• **ENTRIES PROVIDED**
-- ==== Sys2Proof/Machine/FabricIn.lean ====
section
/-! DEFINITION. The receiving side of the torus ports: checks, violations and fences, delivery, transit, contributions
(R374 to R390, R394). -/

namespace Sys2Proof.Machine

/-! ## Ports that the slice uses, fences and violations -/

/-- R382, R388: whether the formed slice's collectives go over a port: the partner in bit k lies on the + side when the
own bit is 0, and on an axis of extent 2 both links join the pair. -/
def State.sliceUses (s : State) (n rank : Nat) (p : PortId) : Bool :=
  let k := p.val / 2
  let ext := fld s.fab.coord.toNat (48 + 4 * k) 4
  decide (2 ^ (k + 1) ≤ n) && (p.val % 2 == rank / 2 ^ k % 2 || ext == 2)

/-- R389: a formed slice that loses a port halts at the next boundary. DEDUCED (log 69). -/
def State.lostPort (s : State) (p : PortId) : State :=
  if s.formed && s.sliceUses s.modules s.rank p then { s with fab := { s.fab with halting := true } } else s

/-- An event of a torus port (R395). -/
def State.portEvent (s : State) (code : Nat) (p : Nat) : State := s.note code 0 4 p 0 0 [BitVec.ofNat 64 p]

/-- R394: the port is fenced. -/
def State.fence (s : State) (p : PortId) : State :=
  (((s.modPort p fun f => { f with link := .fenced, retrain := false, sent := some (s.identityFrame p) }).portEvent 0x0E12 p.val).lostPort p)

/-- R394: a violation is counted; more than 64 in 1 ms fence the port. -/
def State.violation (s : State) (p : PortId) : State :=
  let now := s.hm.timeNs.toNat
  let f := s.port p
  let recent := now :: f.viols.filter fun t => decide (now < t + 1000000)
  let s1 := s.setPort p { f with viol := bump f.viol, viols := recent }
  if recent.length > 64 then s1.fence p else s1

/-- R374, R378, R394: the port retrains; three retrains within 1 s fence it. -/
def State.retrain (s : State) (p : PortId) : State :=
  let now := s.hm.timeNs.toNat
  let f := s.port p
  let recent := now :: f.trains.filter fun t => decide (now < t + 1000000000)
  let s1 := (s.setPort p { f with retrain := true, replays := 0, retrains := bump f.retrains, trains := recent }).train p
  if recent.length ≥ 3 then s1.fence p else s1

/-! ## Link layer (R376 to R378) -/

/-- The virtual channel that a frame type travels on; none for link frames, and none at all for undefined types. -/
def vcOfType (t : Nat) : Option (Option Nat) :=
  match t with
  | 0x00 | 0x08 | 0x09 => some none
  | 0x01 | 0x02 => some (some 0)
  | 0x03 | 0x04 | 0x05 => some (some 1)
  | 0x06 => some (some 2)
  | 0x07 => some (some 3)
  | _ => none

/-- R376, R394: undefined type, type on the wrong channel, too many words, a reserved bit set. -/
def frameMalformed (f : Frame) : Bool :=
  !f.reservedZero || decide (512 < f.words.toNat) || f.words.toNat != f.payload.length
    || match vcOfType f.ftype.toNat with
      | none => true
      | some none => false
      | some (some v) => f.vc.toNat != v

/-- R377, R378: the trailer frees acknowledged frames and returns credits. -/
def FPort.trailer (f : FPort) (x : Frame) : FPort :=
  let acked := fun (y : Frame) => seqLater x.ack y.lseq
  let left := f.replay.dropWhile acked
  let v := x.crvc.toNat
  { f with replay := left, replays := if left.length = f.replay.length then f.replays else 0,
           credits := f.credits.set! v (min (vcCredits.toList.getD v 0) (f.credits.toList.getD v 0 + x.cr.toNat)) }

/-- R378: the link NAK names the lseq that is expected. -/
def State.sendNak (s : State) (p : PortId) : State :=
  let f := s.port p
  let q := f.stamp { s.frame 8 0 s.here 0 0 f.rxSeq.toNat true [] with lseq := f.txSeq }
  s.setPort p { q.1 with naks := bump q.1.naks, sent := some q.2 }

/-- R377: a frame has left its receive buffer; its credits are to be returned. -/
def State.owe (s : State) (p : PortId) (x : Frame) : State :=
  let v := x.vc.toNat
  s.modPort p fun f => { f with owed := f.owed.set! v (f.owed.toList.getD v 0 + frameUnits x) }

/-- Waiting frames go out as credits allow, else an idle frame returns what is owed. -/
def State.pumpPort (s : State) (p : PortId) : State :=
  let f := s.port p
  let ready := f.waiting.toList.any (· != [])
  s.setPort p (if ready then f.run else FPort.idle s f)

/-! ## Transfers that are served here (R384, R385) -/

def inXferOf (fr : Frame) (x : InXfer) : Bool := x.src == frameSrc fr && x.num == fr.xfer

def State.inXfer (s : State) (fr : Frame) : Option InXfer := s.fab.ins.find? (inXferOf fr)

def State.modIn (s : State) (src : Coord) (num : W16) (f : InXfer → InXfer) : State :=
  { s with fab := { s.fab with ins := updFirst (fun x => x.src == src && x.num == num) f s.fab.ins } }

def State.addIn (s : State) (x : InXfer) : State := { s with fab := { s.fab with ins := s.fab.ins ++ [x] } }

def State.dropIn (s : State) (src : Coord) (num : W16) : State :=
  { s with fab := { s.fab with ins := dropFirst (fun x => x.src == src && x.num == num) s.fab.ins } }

• **PROBLEM STATEMENT**
Find out how many lines above hold "inXferOf". Write only the number.

• **TASK RESULT**
2